Task to carry out: Pick out all lines with the word "false" from the records that follow.
==========
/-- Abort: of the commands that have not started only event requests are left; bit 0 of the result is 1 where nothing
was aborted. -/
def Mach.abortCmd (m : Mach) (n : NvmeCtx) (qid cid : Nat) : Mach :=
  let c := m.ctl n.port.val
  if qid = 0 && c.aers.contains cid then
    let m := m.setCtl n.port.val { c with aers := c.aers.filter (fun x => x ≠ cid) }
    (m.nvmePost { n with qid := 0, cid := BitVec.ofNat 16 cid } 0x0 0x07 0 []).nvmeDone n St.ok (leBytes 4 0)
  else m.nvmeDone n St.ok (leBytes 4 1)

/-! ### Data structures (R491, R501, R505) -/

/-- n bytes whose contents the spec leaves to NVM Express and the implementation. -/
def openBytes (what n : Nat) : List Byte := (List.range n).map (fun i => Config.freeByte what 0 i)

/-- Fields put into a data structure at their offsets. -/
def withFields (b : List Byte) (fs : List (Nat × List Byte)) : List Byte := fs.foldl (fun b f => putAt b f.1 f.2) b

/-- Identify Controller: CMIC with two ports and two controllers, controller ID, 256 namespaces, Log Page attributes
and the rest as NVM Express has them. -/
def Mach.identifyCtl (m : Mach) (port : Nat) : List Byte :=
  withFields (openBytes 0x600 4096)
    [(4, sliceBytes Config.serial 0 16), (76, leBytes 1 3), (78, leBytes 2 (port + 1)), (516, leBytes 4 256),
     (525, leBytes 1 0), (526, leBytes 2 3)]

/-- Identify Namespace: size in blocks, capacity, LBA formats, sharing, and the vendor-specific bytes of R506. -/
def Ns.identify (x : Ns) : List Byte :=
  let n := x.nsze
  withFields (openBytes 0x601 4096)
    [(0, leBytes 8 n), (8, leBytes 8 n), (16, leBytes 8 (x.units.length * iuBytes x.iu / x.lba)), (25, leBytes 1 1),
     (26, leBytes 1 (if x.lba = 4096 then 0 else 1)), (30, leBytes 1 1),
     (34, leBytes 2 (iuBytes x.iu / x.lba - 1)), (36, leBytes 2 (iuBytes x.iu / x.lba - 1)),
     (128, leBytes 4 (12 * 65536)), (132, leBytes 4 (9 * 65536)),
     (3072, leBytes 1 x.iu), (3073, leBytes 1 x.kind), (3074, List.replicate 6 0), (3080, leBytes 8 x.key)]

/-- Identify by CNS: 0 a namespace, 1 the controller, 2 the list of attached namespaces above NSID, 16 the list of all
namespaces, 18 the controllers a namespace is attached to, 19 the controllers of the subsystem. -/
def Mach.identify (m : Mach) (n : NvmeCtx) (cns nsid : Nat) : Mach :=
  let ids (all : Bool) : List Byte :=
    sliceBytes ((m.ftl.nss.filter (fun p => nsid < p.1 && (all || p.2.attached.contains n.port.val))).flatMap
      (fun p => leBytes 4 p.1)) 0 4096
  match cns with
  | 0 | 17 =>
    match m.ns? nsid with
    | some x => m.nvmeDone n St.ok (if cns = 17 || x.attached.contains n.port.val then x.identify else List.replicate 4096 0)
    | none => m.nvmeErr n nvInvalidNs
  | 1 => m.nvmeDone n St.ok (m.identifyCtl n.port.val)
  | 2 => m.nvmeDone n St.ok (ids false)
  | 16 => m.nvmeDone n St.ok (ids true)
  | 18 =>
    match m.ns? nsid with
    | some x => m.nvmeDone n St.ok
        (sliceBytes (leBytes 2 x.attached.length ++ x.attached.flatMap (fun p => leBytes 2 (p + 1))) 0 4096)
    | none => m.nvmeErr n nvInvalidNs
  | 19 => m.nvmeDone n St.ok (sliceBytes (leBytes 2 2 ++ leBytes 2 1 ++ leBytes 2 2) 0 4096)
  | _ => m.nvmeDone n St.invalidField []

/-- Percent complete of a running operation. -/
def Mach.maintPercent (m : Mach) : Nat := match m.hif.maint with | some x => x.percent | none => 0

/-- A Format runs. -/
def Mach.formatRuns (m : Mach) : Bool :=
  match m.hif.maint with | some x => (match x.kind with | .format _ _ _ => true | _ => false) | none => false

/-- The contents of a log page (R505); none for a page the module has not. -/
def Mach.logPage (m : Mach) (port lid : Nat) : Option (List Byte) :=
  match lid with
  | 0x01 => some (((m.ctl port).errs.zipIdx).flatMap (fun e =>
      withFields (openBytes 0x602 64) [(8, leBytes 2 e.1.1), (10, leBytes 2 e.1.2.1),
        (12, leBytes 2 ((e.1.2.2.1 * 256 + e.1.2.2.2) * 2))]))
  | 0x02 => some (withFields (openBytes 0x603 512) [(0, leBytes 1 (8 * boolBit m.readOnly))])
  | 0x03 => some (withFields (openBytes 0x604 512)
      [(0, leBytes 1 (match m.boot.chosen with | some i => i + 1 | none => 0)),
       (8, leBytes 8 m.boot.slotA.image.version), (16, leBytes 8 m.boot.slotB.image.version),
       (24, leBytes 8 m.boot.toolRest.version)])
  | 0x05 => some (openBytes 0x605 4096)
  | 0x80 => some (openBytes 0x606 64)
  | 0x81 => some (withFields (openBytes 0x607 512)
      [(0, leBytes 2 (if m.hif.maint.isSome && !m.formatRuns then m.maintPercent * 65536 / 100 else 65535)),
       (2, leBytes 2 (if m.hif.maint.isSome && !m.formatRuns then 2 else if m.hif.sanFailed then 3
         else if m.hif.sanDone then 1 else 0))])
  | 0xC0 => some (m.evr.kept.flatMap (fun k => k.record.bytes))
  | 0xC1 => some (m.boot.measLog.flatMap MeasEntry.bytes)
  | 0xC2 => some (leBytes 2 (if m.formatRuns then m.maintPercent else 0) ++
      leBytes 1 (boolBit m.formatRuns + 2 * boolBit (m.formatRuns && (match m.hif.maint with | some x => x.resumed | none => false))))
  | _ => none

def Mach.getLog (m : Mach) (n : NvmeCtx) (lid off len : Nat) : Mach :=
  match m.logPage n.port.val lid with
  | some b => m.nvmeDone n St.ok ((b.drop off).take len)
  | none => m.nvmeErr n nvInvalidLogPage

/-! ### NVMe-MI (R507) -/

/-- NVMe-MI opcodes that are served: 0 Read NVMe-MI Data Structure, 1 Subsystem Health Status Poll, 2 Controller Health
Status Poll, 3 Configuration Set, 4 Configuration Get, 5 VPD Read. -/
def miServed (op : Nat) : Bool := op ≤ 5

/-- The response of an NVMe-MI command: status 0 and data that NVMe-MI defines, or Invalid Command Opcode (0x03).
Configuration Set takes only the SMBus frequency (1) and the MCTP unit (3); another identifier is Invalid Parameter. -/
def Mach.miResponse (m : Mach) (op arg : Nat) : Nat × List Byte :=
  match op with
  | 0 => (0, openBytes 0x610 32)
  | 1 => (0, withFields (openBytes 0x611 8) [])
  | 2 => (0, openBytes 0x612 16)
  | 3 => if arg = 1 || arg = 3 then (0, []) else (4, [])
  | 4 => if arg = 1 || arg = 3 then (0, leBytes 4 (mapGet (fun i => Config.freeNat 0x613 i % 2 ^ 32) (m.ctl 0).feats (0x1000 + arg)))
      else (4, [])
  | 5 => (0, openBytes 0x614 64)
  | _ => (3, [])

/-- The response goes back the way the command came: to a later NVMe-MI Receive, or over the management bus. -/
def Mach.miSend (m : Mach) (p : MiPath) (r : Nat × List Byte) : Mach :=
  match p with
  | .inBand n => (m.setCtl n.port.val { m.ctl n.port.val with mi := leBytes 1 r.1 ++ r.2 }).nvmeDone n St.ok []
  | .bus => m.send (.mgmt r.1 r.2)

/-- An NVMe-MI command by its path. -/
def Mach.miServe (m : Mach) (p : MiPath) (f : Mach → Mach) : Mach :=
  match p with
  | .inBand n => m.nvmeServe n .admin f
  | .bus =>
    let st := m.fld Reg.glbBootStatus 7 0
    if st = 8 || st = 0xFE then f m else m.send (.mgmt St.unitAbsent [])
==========
Response:
  | 2 => m.nvmeDone n St.ok (ids false)
  match m.hif.maint with | some x => (match x.kind with | .format _ _ _ => true | _ => false) | none => false
      leBytes 1 (boolBit m.formatRuns + 2 * boolBit (m.formatRuns && (match m.hif.maint with | some x => x.resumed | none => false))))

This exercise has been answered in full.